• _Your goal_: Copy all lines containing the string "destinationRequest" from the records below.

Items from a dataset:
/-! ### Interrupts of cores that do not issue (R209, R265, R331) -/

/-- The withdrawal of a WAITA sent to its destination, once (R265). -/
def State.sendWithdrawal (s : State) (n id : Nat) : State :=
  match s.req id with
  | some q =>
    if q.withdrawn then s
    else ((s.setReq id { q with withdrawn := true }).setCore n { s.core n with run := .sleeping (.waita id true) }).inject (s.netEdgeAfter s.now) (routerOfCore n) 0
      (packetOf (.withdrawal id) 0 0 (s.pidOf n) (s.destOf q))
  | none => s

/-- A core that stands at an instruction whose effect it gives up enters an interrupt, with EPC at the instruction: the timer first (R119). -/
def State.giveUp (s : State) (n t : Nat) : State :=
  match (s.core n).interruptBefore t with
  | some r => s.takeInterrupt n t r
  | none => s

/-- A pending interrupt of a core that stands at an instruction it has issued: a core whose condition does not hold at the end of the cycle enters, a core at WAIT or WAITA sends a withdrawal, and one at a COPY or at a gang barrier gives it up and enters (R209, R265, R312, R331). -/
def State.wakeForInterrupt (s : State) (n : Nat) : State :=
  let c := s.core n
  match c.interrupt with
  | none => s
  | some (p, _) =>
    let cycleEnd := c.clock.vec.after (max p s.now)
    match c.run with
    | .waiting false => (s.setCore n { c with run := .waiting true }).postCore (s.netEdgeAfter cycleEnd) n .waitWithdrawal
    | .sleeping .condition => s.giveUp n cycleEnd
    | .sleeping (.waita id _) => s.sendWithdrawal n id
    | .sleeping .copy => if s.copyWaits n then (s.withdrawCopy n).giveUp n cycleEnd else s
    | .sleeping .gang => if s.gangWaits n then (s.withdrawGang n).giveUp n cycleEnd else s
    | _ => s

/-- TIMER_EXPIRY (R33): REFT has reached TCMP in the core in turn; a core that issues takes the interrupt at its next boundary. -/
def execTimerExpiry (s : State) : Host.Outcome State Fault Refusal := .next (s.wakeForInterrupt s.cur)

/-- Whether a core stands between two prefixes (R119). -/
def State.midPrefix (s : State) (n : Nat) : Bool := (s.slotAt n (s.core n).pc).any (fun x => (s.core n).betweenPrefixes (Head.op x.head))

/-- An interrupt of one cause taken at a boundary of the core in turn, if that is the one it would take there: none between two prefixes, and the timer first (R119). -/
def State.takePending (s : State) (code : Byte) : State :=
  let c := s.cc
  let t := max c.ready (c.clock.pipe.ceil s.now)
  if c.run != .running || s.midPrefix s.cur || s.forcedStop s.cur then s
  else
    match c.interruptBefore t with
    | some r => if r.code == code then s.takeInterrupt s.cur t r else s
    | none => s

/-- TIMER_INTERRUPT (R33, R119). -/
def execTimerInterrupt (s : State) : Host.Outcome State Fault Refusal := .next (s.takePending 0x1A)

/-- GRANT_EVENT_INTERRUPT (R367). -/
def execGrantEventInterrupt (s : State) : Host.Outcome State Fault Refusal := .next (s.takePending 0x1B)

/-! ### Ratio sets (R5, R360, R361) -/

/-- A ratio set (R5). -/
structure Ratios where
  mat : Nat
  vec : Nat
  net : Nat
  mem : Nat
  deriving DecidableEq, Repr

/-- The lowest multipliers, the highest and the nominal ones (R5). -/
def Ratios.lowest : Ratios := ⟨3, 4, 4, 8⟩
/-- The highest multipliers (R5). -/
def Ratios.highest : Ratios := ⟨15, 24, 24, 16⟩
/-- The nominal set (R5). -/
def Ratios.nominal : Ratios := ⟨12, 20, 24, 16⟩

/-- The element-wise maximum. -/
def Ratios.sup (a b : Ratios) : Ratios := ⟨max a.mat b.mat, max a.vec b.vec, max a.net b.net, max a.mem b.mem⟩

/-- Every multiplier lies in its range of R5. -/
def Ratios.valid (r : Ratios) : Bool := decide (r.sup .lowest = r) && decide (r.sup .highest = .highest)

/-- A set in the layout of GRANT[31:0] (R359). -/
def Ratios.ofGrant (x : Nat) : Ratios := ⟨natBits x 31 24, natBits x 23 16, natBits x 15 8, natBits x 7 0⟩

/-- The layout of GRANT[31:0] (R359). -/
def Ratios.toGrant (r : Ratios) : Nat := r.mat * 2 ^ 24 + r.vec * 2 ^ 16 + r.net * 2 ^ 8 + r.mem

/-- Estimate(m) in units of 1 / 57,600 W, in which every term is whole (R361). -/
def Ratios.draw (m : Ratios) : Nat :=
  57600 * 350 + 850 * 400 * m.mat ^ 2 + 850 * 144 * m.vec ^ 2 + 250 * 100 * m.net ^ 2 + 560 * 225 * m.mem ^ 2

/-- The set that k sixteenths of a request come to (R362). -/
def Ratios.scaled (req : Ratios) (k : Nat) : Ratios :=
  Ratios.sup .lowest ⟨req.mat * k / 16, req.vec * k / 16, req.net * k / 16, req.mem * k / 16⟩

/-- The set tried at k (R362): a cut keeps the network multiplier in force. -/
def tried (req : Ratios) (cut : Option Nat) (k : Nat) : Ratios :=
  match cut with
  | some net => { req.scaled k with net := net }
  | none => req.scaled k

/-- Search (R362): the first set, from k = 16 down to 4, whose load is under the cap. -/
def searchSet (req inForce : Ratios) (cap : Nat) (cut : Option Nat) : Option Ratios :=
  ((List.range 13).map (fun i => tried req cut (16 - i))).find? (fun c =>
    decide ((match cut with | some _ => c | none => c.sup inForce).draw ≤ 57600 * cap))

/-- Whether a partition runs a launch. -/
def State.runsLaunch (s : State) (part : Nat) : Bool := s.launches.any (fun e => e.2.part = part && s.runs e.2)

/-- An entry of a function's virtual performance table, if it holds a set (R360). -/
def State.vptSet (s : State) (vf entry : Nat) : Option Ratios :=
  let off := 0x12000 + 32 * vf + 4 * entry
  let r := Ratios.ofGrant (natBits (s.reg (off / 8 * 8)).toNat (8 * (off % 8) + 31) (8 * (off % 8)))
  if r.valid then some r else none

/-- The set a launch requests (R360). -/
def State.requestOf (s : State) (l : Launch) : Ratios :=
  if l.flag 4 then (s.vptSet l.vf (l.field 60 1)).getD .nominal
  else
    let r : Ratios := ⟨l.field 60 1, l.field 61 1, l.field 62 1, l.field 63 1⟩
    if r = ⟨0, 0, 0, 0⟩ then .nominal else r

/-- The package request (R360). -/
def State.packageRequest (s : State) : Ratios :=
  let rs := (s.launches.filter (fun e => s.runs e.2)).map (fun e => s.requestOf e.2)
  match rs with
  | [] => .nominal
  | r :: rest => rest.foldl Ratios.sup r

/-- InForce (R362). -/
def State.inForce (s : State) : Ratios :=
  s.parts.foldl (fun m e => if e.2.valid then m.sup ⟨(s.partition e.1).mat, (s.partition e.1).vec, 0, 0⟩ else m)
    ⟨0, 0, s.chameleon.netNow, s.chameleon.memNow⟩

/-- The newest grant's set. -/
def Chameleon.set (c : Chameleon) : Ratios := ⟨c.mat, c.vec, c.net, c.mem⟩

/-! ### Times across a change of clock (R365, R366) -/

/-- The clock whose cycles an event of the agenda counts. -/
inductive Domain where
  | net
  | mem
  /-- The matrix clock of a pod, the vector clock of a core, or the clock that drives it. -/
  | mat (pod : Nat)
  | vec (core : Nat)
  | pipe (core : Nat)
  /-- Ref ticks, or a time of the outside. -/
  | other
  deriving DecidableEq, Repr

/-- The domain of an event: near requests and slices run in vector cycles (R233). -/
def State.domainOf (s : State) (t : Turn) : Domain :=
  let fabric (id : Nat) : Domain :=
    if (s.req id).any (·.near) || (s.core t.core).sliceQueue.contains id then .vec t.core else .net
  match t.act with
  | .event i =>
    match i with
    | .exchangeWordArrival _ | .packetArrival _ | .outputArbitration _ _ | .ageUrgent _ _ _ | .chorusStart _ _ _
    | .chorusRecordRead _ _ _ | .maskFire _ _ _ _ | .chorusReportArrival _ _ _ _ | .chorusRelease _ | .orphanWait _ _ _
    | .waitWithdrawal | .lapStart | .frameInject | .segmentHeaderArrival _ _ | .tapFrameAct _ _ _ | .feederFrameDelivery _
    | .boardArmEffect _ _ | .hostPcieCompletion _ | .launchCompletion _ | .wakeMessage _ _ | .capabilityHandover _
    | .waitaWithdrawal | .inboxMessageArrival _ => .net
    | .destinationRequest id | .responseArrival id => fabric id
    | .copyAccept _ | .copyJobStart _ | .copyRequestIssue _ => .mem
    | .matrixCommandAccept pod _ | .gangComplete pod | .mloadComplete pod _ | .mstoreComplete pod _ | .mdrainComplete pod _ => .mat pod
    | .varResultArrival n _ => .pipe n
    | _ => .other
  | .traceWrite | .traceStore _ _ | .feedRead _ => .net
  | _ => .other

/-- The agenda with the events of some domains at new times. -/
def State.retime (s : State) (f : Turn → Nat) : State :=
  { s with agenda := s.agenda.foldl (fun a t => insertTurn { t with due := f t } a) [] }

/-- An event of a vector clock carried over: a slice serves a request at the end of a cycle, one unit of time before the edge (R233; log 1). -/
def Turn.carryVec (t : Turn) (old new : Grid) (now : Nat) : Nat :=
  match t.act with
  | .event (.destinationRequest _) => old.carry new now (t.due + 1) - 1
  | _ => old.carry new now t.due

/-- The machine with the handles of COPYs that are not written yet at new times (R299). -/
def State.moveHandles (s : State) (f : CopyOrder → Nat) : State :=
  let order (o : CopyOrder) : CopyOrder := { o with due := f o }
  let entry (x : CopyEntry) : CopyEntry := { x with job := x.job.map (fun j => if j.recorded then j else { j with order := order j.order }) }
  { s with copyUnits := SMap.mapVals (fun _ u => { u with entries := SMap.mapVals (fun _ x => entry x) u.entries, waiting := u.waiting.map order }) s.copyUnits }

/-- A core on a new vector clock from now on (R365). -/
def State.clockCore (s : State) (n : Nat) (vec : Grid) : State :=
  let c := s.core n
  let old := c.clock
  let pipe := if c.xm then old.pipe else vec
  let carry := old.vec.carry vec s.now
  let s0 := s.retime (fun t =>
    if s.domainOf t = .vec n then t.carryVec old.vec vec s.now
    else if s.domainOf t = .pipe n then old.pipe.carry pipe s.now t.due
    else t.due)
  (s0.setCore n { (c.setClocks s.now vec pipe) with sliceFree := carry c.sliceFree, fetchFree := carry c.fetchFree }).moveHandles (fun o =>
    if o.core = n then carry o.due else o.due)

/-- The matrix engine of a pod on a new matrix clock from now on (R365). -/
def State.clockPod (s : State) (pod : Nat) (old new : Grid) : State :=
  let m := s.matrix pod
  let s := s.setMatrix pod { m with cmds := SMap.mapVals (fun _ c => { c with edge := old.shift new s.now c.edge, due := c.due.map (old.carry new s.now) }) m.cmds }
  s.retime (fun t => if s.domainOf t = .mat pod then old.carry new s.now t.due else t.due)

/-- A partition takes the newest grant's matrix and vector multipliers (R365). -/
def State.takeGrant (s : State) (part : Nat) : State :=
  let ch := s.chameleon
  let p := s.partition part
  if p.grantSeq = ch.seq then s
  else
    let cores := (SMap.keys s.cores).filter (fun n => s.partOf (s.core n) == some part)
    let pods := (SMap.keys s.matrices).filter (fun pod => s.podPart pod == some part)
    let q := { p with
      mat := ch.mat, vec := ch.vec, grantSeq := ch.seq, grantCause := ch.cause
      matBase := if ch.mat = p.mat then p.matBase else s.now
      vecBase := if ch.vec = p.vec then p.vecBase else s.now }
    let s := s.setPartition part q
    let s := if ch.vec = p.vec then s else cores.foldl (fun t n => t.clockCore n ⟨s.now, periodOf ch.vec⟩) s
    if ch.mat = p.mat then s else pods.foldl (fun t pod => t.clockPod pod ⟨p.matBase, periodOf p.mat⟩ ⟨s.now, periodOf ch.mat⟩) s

• _Task result_:
    | .destinationRequest id | .responseArrival id => fabric id
  | .event (.destinationRequest _) => old.carry new now (t.due + 1) - 1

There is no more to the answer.